-- ==== Sys2Proof/Certificates/Slice0/Obligations.lean ====
section
/-! DEFINITION. What is stated of the block, for the provers: first the queue, the canonical form and the machine as a whole, then the
commands family by family in the order of the chapters. A clause without hypotheses on the operands holds for every one of them. -/

open Sys2Proof Sys2Proof.Machine

/-- The front of the queue: a step carries out the command at the front on the state with the rest of the queue; with no command waiting
the block idles, but for the cursor of a reseed's migration that runs, which visits one index (the model's choice, log entry 3). -/
def Obligations.StepRunsFrontCommand : Prop :=
  (∀ (s : State) (c : Instr) (rest : List Instr), s.pending = c :: rest → step s = exec c { s with pending := rest }) ∧
  (∀ (s : State), s.pending = [] → s.bit pLK F.LK_RSD_JRNL_ACTIVE = false → step s = .next s) ∧
  (∀ (s : State), s.pending = [] → s.bit pLK F.LK_RSD_JRNL_ACTIVE = true → s.en pLK = true → s.bit pLK F.ST_READY = true →
    s.get pLK F.LK_RSD_JRNL_CURSOR < lkSize (s.get pLK F.LK_RSD_JRNL_TID) →
    ∃ t, step s = .next t ∧ t.pending = [] ∧
      t.get pLK F.LK_RSD_JRNL_CURSOR = s.get pLK F.LK_RSD_JRNL_CURSOR + 1)

/-- Every step from a state in canonical form leads to one in canonical form: the register words, the table entries, the DRAM, the main
memory and the host memory list rising keys and nothing that equals what an unlisted key reads as. That form is the model's. -/
def Obligations.StepKeepsCanon : Prop :=
  ∀ s t : State, s.Canon → step s = .next t → t.Canon

/-- The state after reset is in canonical form and has nothing waiting. -/
def Obligations.ResetHasCanon : Prop :=
  State.reset.Canon ∧ State.reset.pending = []

/-- Every step takes one command from the queue and adds none; the island's time does not run back, no free value is drawn twice, and
nothing the block has sent is taken back (log entries 2, 5 and 12). -/
def Obligations.NothingTakenBack : Prop :=
  ∀ s t : State, step s = .next t →
    t.pending = s.pending.tail ∧ s.now ≤ t.now ∧ s.free ≤ t.free ∧ ∃ l, t.out = l ++ s.out

/-- R326, R327, R329: a well-formed command completes in every state, no command is refused, and a fault says that a DRAM request is not
one the manual describes. -/
def Obligations.OnlyMalformedRequestsStop : Prop :=
  (∀ (s : State) (c : Instr), c.wf = true → ∃ t, exec c s = .next t) ∧
  (∀ (s : State) (c : Instr) (r : Refusal), exec c s ≠ .refused r) ∧
  (∀ (s : State) (c : Instr) (f : Fault), exec c s = .fault f →
    ∃ p sec a n d h u, c = .dramRequest p sec a n d h u ∧ (n = 0 ∨ n % 32 ≠ 0 ∨ a.toNat % 32 ≠ 0 ∨ 256 < a.toNat % 256 + n))

/-- The bytes of a write: each of them is read back where it was written, and every other byte is as it was. -/
def Obligations.MemoryWrites : Prop :=
  ∀ (m : SMap Byte) (a k : Nat) (d : List Byte),
    sget 0 (memWrite m a d) k = if a ≤ k ∧ k < a + d.length then d.getD (k - a) 0 else sget 0 m k

/-- R14, R29, R45, R79, R92, R328, R335, R351, R414, R415, R431, R445, R482, R495: what a cold reset leaves where the manual gives the
value: one register of every chapter that gives a value other than 0, the lifecycle, protection off, and nothing written, counted, sent or waiting. -/
def Obligations.ResetValues : Prop :=
  State.reset.get pgDV F.DV_PITCH_CFG_TARGET = 360 ∧ State.reset.get pgDV F.DV_ECC_CFG_CE_RATE = 1000 ∧
    State.reset.get pgDV F.DV_ECC_CFG_SCRUB_H = 24 ∧ State.reset.get pgPM F.PM_DIDT_CFG_MAX = 20 ∧
    State.reset.get pDM F.DM_MODE_MODE = 1 ∧ State.reset.get pgPX F.PX_TMO_HB_MISS = 30 ∧ State.reset.get pgPX F.PX_TMO_WIT_WIN = 10 ∧
    State.reset.get pgPX F.PX_CFG_SW_LEAD = 64 ∧ State.reset.bit pgPX F.PX_CFG_EN = false ∧ State.reset.get pgPX F.PX_STATE_STATE = 0 ∧
    State.reset.get pgSC F.SC_LC_STATE = 0 ∧ State.reset.bit pgSC F.SC_DBG_STAT_OPEN = true ∧
    State.reset.get pDM (F.DM_DP_CFG_TARGET.ix 5) = 2000 ∧
    (∀ n : Fin 48, State.reset.get (pgLN (48 + n.val)) F.LN_PRX_CFG_LOS_FR = 8 ∧ State.reset.get (pe0 n.val) F.PE_DS_CFG_PLOAM_MAX = 4 ∧
      State.reset.pmget n.val F.PM_ALS_CFG_ALS_HOLD = 50 ∧ State.reset.alsState n.val = 0 ∧ State.reset.en (pe0 n.val) = false) ∧
    State.reset.tabs = [] ∧ State.reset.keys = [] ∧ State.reset.live = [] ∧ State.reset.out = [] ∧ State.reset.pending = []

/-- R26, R25, R30, R449, R450: a pitch measurement shows in DV_PITCHn of its section and nowhere else, PITCH_SLOW is raised once in
an excursion with its section, what the AVS controller requests, and what an episode of the di/dt governor records and raises. -/
def Obligations.PitchAndVoltage : Prop :=
  (∀ (s : State) (n : Fin 11) (ps : BitVec 12) (st : Bool), s.sectRuns n.val = true →
    ∃ t, exec (.pitchMeasure n ps st) s = .next t ∧
      t.get pgDV (F.DV_PITCH_CUR.ix n.val) = ps.toNat ∧
      t.get pgDV (F.DV_PITCH_WORST.ix n.val) = max (s.get pgDV (F.DV_PITCH_WORST.ix n.val)) ps.toNat ∧
      t.bit pgDV (F.DV_PITCH_SLOW.ix n.val) = (decide (400 < ps.toNat) && !st) ∧
      OnlyRegs ([pgDV + 0x100 + 4 * n.val, pgDV + 0x150] ++ evtWords pgDV) s t) ∧
  (∀ (s : State) (n : Fin 11), s.bit pgDV (F.DV_PITCH_SLOW.ix n.val) = true → s.dev.slowRaised.toNat.testBit n.val = false →
    ∃ t, exec (.pitchSlow n) s = .next t ∧ t.get pgDV F.DV_PITCH_SLOW_SRC_SECT = n.val ∧ t.pends pgDV 12 = true ∧
      t.dev.slowRaised.toNat.testBit n.val = true ∧ OnlyRegs [pgDV + 0x144, pgDV + 0x014] s t) ∧
  (∀ (s : State) (fn : Fn) (w : Word), Reaches s fn.val (pgDV + 0x140) .dv 0 →
    ∃ t, exec (.clrWorst fn w) s = .next t ∧ ∀ n, n < 11 → t.get pgDV (F.DV_PITCH_WORST.ix n) = 0) ∧
  (∀ (s : State) (fn : Fn) (w : Word), Reaches s fn.val (pgDV + 0x148) .dv 0 → s.bit pgDV F.DV_AVS_CTRL_EN = false →
    (s.storeFields .dv 0 fn.val (pgDV + 0x148) (w ||| 1).toNat).1.bit pgDV F.DV_AVS_CTRL_EN = true →
    ∃ t, exec (.avsEnable fn w) s = .next t ∧ t.dev.avsReading = true ∧ t.dev.avsFlight = some 0) ∧
  (∀ s : State, s.bit pgDV F.DV_AVS_CTRL_EN = true → s.bit pgDV F.DV_AVS_STATUS_BUSERR = false →
    s.dev.avsReading = false → s.get pgDV F.DV_PITCH_CFG_TARGET < s.maxPitch →
    ∃ t, exec .avsLoop s = .next t ∧
      t.dev.avsV = min (s.dev.avsV + s.get pgDV F.DV_AVS_CFG_STEP) (s.get pgDV F.DV_AVS_CTRL_VMAX) ∧ t.dev.avsLow = 0 ∧
      (s.dev.avsFlight = none → t.dev.avsFlight = (if t.dev.avsV = s.get pgDV F.DV_AVS_STATUS_VREQ then none else some t.dev.avsV)) ∧
      OnlyRegs (evtWords pgDV ++ [pgDV + 0x150]) s t) ∧
  (∀ s : State, s.bit pgDV F.DV_AVS_CTRL_EN = true → s.bit pgDV F.DV_AVS_STATUS_BUSERR = false →
    s.dev.avsReading = false → s.maxPitch + 20 < s.get pgDV F.DV_PITCH_CFG_TARGET → s.dev.avsLow = 7 →
    ∃ t, exec .avsLoop s = .next t ∧ t.dev.avsLow = 0 ∧ OnlyRegs (evtWords pgDV ++ [pgDV + 0x150]) s t ∧
      t.dev.avsV = max (s.dev.avsV - s.get pgDV F.DV_AVS_CFG_STEP) (s.get pgDV F.DV_AVS_CTRL_VMIN)) ∧
  (∀ (s : State) (sects : BitVec 11) (dur : BitVec 16),
    ∃ t, exec (.didtEpisode sects dur) s = .next t ∧ t.get pgPM F.PM_DIDT_STAT_LAST = dur.toNat ∧
      t.get pgPM F.PM_DIDT_STAT_SECT = sects.toNat ∧
      t.get pgPM F.PM_DIDT_CNT_COUNT = (s.get pgPM F.PM_DIDT_CNT_COUNT + 1) % 2 ^ 32 ∧
      OnlyRegs [pgPM + F.PM_DIDT_STAT_LAST.off, pgPM + F.PM_DIDT_CNT_COUNT.off] s t) ∧
  (∀ (s : State) (u : Nat), s.get pgPM F.PM_DIDT_CFG_REPORT * 100 < s.get pgPM F.PM_DIDT_STAT_LAST →
    (s.at u).secSince s.dev.didtAt = true →
    ∃ t, exec (.didtLimit u) s = .next t ∧ t.pends pgPM 0 = true ∧ t.dev.didtAt = some (max s.now u) ∧
      OnlyRegs [pgPM + 0x014] s t)

/-- R28: the limit, the reading and the requests acknowledged or not, and the bus fault after the third that is not. That v
then returns to the voltage last acknowledged is the model's reading of "holds" (log entry 120). -/
def Obligations.AvsTransactions : Prop :=
  (∀ s : State, s.bit pgDV F.DV_AVS_CTRL_EN = true → s.bit pgDV F.DV_AVS_STATUS_BUSERR = false → s.dev.avsFlight = none →
    s.dev.avsReading = false →
    ∃ t, exec .avsLoop s = .next t ∧ t.dev.avsV = (avsNext s).1 ∧
      t.raw pgDV 13 = (decide (t.dev.avsV = s.get pgDV F.DV_AVS_CTRL_VMAX) && decide (s.get pgDV F.DV_PITCH_CFG_TARGET < s.maxPitch)) ∧
      (t.raw pgDV 13 = true → s.raw pgDV 13 = false → t.pends pgDV 13 = true) ∧
      (t.dev.avsV = s.get pgDV F.DV_AVS_STATUS_VREQ → t.dev.avsFlight = none) ∧
      (t.dev.avsV ≠ s.get pgDV F.DV_AVS_STATUS_VREQ → t.dev.avsFlight = some t.dev.avsV ∧ .avs t.dev.avsV ∈ t.out) ∧
      OnlyRegs (evtWords pgDV ++ [pgDV + 0x150]) s t) ∧
  (∀ (s : State) (mv : BitVec 12) (v : Nat), s.dev.avsFlight = some v → s.dev.avsReading = true →
    ∃ t, exec (.avsTransactionEnd true mv) s = .next t ∧ t.get pgDV F.DV_AVS_STATUS_VREQ = mv.toNat ∧ t.dev.avsV = mv.toNat ∧
      t.dev.avsReading = false ∧ t.dev.avsUnacked = 0 ∧ t.dev.avsFlight = none ∧ OnlyRegs (evtWords pgDV ++ [pgDV + 0x150]) s t) ∧
  (∀ (s : State) (mv : BitVec 12) (v : Nat), s.dev.avsFlight = some v → s.dev.avsReading = false → v < 4096 →
    ∃ t, exec (.avsTransactionEnd true mv) s = .next t ∧ t.get pgDV F.DV_AVS_STATUS_VREQ = v ∧ t.dev.avsV = s.dev.avsV ∧
      t.dev.avsUnacked = 0 ∧ t.dev.avsFlight = none ∧ OnlyRegs (evtWords pgDV ++ [pgDV + 0x150]) s t) ∧
  (∀ (s : State) (mv : BitVec 12) (v : Nat), s.dev.avsFlight = some v → s.dev.avsUnacked < 2 →
    ∃ t, exec (.avsTransactionEnd false mv) s = .next t ∧ t.dev.avsUnacked = s.dev.avsUnacked + 1 ∧ t.dev.avsFlight = none ∧
      t.dev.avsReading = s.dev.avsReading ∧ t.dev.avsV = s.dev.avsV ∧ t.out = s.out ∧ OnlyRegs [] s t) ∧
  (∀ (s : State), s.bit pgDV F.DV_AVS_CTRL_EN = true → s.bit pgDV F.DV_AVS_STATUS_BUSERR = false → s.dev.avsFlight = none →
    s.dev.avsReading = true →
    ∃ t, exec .avsLoop s = .next t ∧ t.out = .avsRead :: s.out ∧ t.dev.avsFlight = some 0 ∧ t.dev.avsReading = true ∧ OnlyRegs [] s t) ∧
  (∀ (s : State) (mv : BitVec 12) (v : Nat), s.dev.avsFlight = some v → s.dev.avsUnacked = 2 →
    ∃ t, exec (.avsTransactionEnd false mv) s = .next t ∧ t.bit pgDV F.DV_AVS_STATUS_BUSERR = true ∧ t.pends pgDV 14 = true ∧
      t.get pgDV F.DV_AVS_STATUS_VREQ = s.get pgDV F.DV_AVS_STATUS_VREQ ∧ t.dev.avsFlight = none ∧
      (s.dev.avsReading = false → t.dev.avsV = s.get pgDV F.DV_AVS_STATUS_VREQ) ∧
      OnlyRegs (evtWords pgDV ++ [pgDV + 0x150]) s t) ∧
  (∀ (s : State), s.bit pgDV F.DV_AVS_STATUS_BUSERR = true →
    ∃ t, exec .avsLoop s = .next t ∧ t.dev = s.dev ∧ t.get pgDV F.DV_AVS_STATUS_VREQ = s.get pgDV F.DV_AVS_STATUS_VREQ ∧
      (∀ o ∈ t.out, o ∉ s.out → (match o with | .msix _ _ => true | _ => false) = true) ∧ OnlyRegs (evtWords pgDV ++ [pgDV + 0x150]) s t) ∧
  (∀ (s : State) (fn : Fn) (w : Word), Reaches s fn.val (pgDV + 0x148) .dv 0 → s.bit pgDV F.DV_AVS_CTRL_EN = true →
    ∃ t, exec (.registerWrite fn (BitVec.ofNat 28 (pgDV + 0x148)) w 0) s = .next t ∧
      (t.bit pgDV F.DV_AVS_CTRL_EN = false → t.bit pgDV F.DV_AVS_STATUS_BUSERR = false ∧ t.dev.avsFlight = none ∧ t.dev.avsUnacked = 0))

/-- R42, R44, R45: what a patrol counts, latches and raises; the check at the end of a second; and the clearing of the counts. -/
def Obligations.ErrorCounts : Prop :=
  (∀ (s : State) (f : EccFinding), s.get pgDV F.DV_ECC_CFG_SCRUB_H ≠ 0 → f.place.val ≤ 1 → wrongSymbols f.err = 2 →
    (eccEntry f && s.bad.contains (tkey f.page f.tid f.entry)) = false →
    s.bit pgDV F.DV_ECC_LAST_UE_VALID = false →
    ∃ t, exec (.sramPatrol [f]) s = .next t ∧
      t.get pgDV (F.DV_ECC_UE_COUNT.ix f.sect.val) = min (s.get pgDV (F.DV_ECC_UE_COUNT.ix f.sect.val) + 1) (2 ^ 32 - 1) ∧
      t.bit pgDV F.DV_ECC_LAST_UE_VALID = true ∧ t.get pgDV F.DV_ECC_LAST_UE_SECT = f.sect.val ∧
      t.get pgDV F.DV_ECC_LAST_UE_PLACE = f.place.val ∧ t.pends pgDV 11 = true) ∧
  (∀ (s : State) (f : EccFinding), s.get pgDV F.DV_ECC_CFG_SCRUB_H ≠ 0 → f.place.val ≤ 1 → wrongSymbols f.err = 1 →
    (eccEntry f && s.bad.contains (tkey f.page f.tid f.entry)) = false →
    ∃ t, exec (.sramPatrol [f]) s = .next t ∧
      t.get pgDV (F.DV_ECC_CE_COUNT.ix f.sect.val) = min (s.get pgDV (F.DV_ECC_CE_COUNT.ix f.sect.val) + 1) (2 ^ 32 - 1) ∧
      OnlyRegs [pgDV + 0x1C0 + 4 * f.sect.val] s t) ∧
  (∀ (s : State) (n : Fin 11), s.get pgDV F.DV_ECC_CFG_CE_RATE < sget 0 s.dev.ceSec n.val →
    ∃ t, exec .eccCeRate s = .next t ∧ t.pends pgDV n.val = true ∧ t.dev.ceSec = [] ∧ OnlyRegs [pgDV + 0x014] s t) ∧
  (∀ (s : State) (fn : Fn) (w : Word), Reaches s fn.val (pgDV + 0x240) .dv 0 →
    ∃ t, exec (.clrCnt fn w) s = .next t ∧
      ∀ n, n < 11 → t.get pgDV (F.DV_ECC_CE_COUNT.ix n) = 0 ∧ t.get pgDV (F.DV_ECC_UE_COUNT.ix n) = 0)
+++
- _TASK DESCRIPTION_: Using the entries above, give again exactly the lines from the line holding "t.get pgPM F.PM_DIDT_STAT_SECT" through the line holding "(∀ (s : State) (u". Include both end lines and nothing else.

- _EXPECTED ANSWER_:
      t.get pgPM F.PM_DIDT_STAT_SECT = sects.toNat ∧
      t.get pgPM F.PM_DIDT_CNT_COUNT = (s.get pgPM F.PM_DIDT_CNT_COUNT + 1) % 2 ^ 32 ∧
      OnlyRegs [pgPM + F.PM_DIDT_STAT_LAST.off, pgPM + F.PM_DIDT_CNT_COUNT.off] s t) ∧
  (∀ (s : State) (u : Nat), s.get pgPM F.PM_DIDT_CFG_REPORT * 100 < s.get pgPM F.PM_DIDT_STAT_LAST →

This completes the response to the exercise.